=== Task details ===
Retype the listing exactly, so that the copy matches it line for line.

=== Data to use ===
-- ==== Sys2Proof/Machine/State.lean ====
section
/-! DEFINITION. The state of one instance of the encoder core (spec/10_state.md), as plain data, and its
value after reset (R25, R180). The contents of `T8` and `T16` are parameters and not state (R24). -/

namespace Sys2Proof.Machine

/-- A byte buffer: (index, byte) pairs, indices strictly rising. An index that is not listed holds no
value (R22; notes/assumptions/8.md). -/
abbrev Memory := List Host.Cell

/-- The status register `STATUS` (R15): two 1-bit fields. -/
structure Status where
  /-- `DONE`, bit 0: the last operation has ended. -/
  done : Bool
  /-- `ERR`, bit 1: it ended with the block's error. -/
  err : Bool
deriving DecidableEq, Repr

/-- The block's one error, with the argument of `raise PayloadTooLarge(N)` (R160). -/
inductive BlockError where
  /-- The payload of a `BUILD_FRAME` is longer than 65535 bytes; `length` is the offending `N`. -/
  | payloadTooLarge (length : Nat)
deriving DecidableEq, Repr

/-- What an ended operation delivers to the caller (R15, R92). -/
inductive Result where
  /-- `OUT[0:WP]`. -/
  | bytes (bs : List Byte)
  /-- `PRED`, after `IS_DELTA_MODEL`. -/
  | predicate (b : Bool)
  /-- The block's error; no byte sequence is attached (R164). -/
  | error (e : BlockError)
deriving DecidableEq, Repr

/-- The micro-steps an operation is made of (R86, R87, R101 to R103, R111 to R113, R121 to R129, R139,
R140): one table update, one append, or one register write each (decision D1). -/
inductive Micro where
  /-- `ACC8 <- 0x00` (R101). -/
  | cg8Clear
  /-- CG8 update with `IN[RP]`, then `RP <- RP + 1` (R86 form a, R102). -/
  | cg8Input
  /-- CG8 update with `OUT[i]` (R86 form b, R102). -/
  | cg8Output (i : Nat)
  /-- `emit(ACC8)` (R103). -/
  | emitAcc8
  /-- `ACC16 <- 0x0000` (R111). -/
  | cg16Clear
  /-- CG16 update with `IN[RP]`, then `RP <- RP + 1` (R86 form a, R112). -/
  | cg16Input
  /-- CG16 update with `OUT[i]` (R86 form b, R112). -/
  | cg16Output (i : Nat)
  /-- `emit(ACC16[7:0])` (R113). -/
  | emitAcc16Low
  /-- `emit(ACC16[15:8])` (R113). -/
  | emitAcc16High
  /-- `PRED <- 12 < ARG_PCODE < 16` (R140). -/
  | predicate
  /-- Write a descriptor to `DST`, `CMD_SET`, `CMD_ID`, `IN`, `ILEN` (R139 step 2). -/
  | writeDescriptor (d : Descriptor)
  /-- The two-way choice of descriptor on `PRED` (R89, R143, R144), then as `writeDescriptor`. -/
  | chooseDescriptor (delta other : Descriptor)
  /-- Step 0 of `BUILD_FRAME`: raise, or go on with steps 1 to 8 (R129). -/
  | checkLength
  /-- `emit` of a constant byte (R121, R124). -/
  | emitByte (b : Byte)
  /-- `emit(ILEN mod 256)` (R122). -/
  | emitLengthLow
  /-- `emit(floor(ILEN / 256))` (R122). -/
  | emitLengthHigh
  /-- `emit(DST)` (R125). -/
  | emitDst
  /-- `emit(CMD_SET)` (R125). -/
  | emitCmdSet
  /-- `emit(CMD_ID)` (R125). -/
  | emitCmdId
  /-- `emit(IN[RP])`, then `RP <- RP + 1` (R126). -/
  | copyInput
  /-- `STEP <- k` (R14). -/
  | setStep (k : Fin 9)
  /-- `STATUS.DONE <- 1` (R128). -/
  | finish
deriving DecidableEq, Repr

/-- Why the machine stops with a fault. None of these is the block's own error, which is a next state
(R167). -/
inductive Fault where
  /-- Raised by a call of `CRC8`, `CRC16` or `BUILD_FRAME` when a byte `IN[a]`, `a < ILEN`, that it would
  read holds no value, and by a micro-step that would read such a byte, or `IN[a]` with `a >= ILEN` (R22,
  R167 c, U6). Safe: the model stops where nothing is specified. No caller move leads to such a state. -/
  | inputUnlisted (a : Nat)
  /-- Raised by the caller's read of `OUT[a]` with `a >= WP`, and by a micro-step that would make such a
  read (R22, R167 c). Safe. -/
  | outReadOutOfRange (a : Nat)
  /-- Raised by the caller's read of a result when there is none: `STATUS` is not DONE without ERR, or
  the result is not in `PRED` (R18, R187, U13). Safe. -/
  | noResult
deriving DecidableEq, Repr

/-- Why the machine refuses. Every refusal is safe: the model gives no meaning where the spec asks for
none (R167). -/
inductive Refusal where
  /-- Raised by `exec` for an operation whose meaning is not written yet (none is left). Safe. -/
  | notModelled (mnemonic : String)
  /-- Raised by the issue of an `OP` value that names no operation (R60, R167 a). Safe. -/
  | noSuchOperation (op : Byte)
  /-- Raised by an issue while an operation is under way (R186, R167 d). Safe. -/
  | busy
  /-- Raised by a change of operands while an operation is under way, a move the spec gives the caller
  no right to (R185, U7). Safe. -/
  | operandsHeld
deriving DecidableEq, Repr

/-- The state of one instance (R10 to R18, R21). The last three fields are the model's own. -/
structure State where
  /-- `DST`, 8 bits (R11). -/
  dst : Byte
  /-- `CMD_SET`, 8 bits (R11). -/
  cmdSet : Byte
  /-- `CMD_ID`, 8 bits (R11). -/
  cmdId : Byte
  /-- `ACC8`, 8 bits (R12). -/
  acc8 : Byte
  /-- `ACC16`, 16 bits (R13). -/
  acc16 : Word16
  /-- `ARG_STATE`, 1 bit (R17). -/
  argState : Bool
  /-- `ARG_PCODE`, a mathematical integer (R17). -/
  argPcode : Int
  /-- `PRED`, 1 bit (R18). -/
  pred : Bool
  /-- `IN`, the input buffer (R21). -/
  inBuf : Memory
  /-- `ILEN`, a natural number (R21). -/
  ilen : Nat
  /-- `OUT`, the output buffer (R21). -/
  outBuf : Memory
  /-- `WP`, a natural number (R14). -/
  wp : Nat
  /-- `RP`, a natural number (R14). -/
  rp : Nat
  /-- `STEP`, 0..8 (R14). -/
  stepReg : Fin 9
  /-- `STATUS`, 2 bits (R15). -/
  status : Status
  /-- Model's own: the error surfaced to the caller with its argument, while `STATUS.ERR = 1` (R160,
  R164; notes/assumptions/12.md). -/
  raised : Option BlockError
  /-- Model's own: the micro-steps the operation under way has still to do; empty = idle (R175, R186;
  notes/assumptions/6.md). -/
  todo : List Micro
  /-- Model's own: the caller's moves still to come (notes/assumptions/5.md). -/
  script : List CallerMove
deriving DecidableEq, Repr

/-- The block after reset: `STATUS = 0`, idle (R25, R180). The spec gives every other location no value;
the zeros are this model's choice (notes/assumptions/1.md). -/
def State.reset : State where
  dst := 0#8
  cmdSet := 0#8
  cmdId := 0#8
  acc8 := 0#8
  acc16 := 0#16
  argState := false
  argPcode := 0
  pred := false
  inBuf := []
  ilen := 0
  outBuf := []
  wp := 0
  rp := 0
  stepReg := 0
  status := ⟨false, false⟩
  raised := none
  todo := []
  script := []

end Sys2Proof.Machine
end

=== Answer area ===
-- ==== Sys2Proof/Machine/State.lean ====
section
/-! DEFINITION. The state of one instance of the encoder core (spec/10_state.md), as plain data, and its
value after reset (R25, R180). The contents of `T8` and `T16` are parameters and not state (R24). -/

namespace Sys2Proof.Machine

/-- A byte buffer: (index, byte) pairs, indices strictly rising. An index that is not listed holds no
value (R22; notes/assumptions/8.md). -/
abbrev Memory := List Host.Cell

/-- The status register `STATUS` (R15): two 1-bit fields. -/
structure Status where
  /-- `DONE`, bit 0: the last operation has ended. -/
  done : Bool
  /-- `ERR`, bit 1: it ended with the block's error. -/
  err : Bool
deriving DecidableEq, Repr

/-- The block's one error, with the argument of `raise PayloadTooLarge(N)` (R160). -/
inductive BlockError where
  /-- The payload of a `BUILD_FRAME` is longer than 65535 bytes; `length` is the offending `N`. -/
  | payloadTooLarge (length : Nat)
deriving DecidableEq, Repr

/-- What an ended operation delivers to the caller (R15, R92). -/
inductive Result where
  /-- `OUT[0:WP]`. -/
  | bytes (bs : List Byte)
  /-- `PRED`, after `IS_DELTA_MODEL`. -/
  | predicate (b : Bool)
  /-- The block's error; no byte sequence is attached (R164). -/
  | error (e : BlockError)
deriving DecidableEq, Repr

/-- The micro-steps an operation is made of (R86, R87, R101 to R103, R111 to R113, R121 to R129, R139,
R140): one table update, one append, or one register write each (decision D1). -/
inductive Micro where
  /-- `ACC8 <- 0x00` (R101). -/
  | cg8Clear
  /-- CG8 update with `IN[RP]`, then `RP <- RP + 1` (R86 form a, R102). -/
  | cg8Input
  /-- CG8 update with `OUT[i]` (R86 form b, R102). -/
  | cg8Output (i : Nat)
  /-- `emit(ACC8)` (R103). -/
  | emitAcc8
  /-- `ACC16 <- 0x0000` (R111). -/
  | cg16Clear
  /-- CG16 update with `IN[RP]`, then `RP <- RP + 1` (R86 form a, R112). -/
  | cg16Input
  /-- CG16 update with `OUT[i]` (R86 form b, R112). -/
  | cg16Output (i : Nat)
  /-- `emit(ACC16[7:0])` (R113). -/
  | emitAcc16Low
  /-- `emit(ACC16[15:8])` (R113). -/
  | emitAcc16High
  /-- `PRED <- 12 < ARG_PCODE < 16` (R140). -/
  | predicate
  /-- Write a descriptor to `DST`, `CMD_SET`, `CMD_ID`, `IN`, `ILEN` (R139 step 2). -/
  | writeDescriptor (d : Descriptor)
  /-- The two-way choice of descriptor on `PRED` (R89, R143, R144), then as `writeDescriptor`. -/
  | chooseDescriptor (delta other : Descriptor)
  /-- Step 0 of `BUILD_FRAME`: raise, or go on with steps 1 to 8 (R129). -/
  | checkLength
  /-- `emit` of a constant byte (R121, R124). -/
  | emitByte (b : Byte)
  /-- `emit(ILEN mod 256)` (R122). -/
  | emitLengthLow
  /-- `emit(floor(ILEN / 256))` (R122). -/
  | emitLengthHigh
  /-- `emit(DST)` (R125). -/
  | emitDst
  /-- `emit(CMD_SET)` (R125). -/
  | emitCmdSet
  /-- `emit(CMD_ID)` (R125). -/
  | emitCmdId
  /-- `emit(IN[RP])`, then `RP <- RP + 1` (R126). -/
  | copyInput
  /-- `STEP <- k` (R14). -/
  | setStep (k : Fin 9)
  /-- `STATUS.DONE <- 1` (R128). -/
  | finish
deriving DecidableEq, Repr

/-- Why the machine stops with a fault. None of these is the block's own error, which is a next state
(R167). -/
inductive Fault where
  /-- Raised by a call of `CRC8`, `CRC16` or `BUILD_FRAME` when a byte `IN[a]`, `a < ILEN`, that it would
  read holds no value, and by a micro-step that would read such a byte, or `IN[a]` with `a >= ILEN` (R22,
  R167 c, U6). Safe: the model stops where nothing is specified. No caller move leads to such a state. -/
  | inputUnlisted (a : Nat)
  /-- Raised by the caller's read of `OUT[a]` with `a >= WP`, and by a micro-step that would make such a
  read (R22, R167 c). Safe. -/
  | outReadOutOfRange (a : Nat)
  /-- Raised by the caller's read of a result when there is none: `STATUS` is not DONE without ERR, or
  the result is not in `PRED` (R18, R187, U13). Safe. -/
  | noResult
deriving DecidableEq, Repr

/-- Why the machine refuses. Every refusal is safe: the model gives no meaning where the spec asks for
none (R167). -/
inductive Refusal where
  /-- Raised by `exec` for an operation whose meaning is not written yet (none is left). Safe. -/
  | notModelled (mnemonic : String)
  /-- Raised by the issue of an `OP` value that names no operation (R60, R167 a). Safe. -/
  | noSuchOperation (op : Byte)
  /-- Raised by an issue while an operation is under way (R186, R167 d). Safe. -/
  | busy
  /-- Raised by a change of operands while an operation is under way, a move the spec gives the caller
  no right to (R185, U7). Safe. -/
  | operandsHeld
deriving DecidableEq, Repr

/-- The state of one instance (R10 to R18, R21). The last three fields are the model's own. -/
structure State where
  /-- `DST`, 8 bits (R11). -/
  dst : Byte
  /-- `CMD_SET`, 8 bits (R11). -/
  cmdSet : Byte
  /-- `CMD_ID`, 8 bits (R11). -/
  cmdId : Byte
  /-- `ACC8`, 8 bits (R12). -/
  acc8 : Byte
  /-- `ACC16`, 16 bits (R13). -/
  acc16 : Word16
  /-- `ARG_STATE`, 1 bit (R17). -/
  argState : Bool
  /-- `ARG_PCODE`, a mathematical integer (R17). -/
  argPcode : Int
  /-- `PRED`, 1 bit (R18). -/
  pred : Bool
  /-- `IN`, the input buffer (R21). -/
  inBuf : Memory
  /-- `ILEN`, a natural number (R21). -/
  ilen : Nat
  /-- `OUT`, the output buffer (R21). -/
  outBuf : Memory
  /-- `WP`, a natural number (R14). -/
  wp : Nat
  /-- `RP`, a natural number (R14). -/
  rp : Nat
  /-- `STEP`, 0..8 (R14). -/
  stepReg : Fin 9
  /-- `STATUS`, 2 bits (R15). -/
  status : Status
  /-- Model's own: the error surfaced to the caller with its argument, while `STATUS.ERR = 1` (R160,
  R164; notes/assumptions/12.md). -/
  raised : Option BlockError
  /-- Model's own: the micro-steps the operation under way has still to do; empty = idle (R175, R186;
  notes/assumptions/6.md). -/
  todo : List Micro
  /-- Model's own: the caller's moves still to come (notes/assumptions/5.md). -/
  script : List CallerMove
deriving DecidableEq, Repr

/-- The block after reset: `STATUS = 0`, idle (R25, R180). The spec gives every other location no value;
the zeros are this model's choice (notes/assumptions/1.md). -/
def State.reset : State where
  dst := 0#8
  cmdSet := 0#8
  cmdId := 0#8
  acc8 := 0#8
  acc16 := 0#16
  argState := false
  argPcode := 0
  pred := false
  inBuf := []
  ilen := 0
  outBuf := []
  wp := 0
  rp := 0
  stepReg := 0
  status := ⟨false, false⟩
  raised := none
  todo := []
  script := []

end Sys2Proof.Machine
end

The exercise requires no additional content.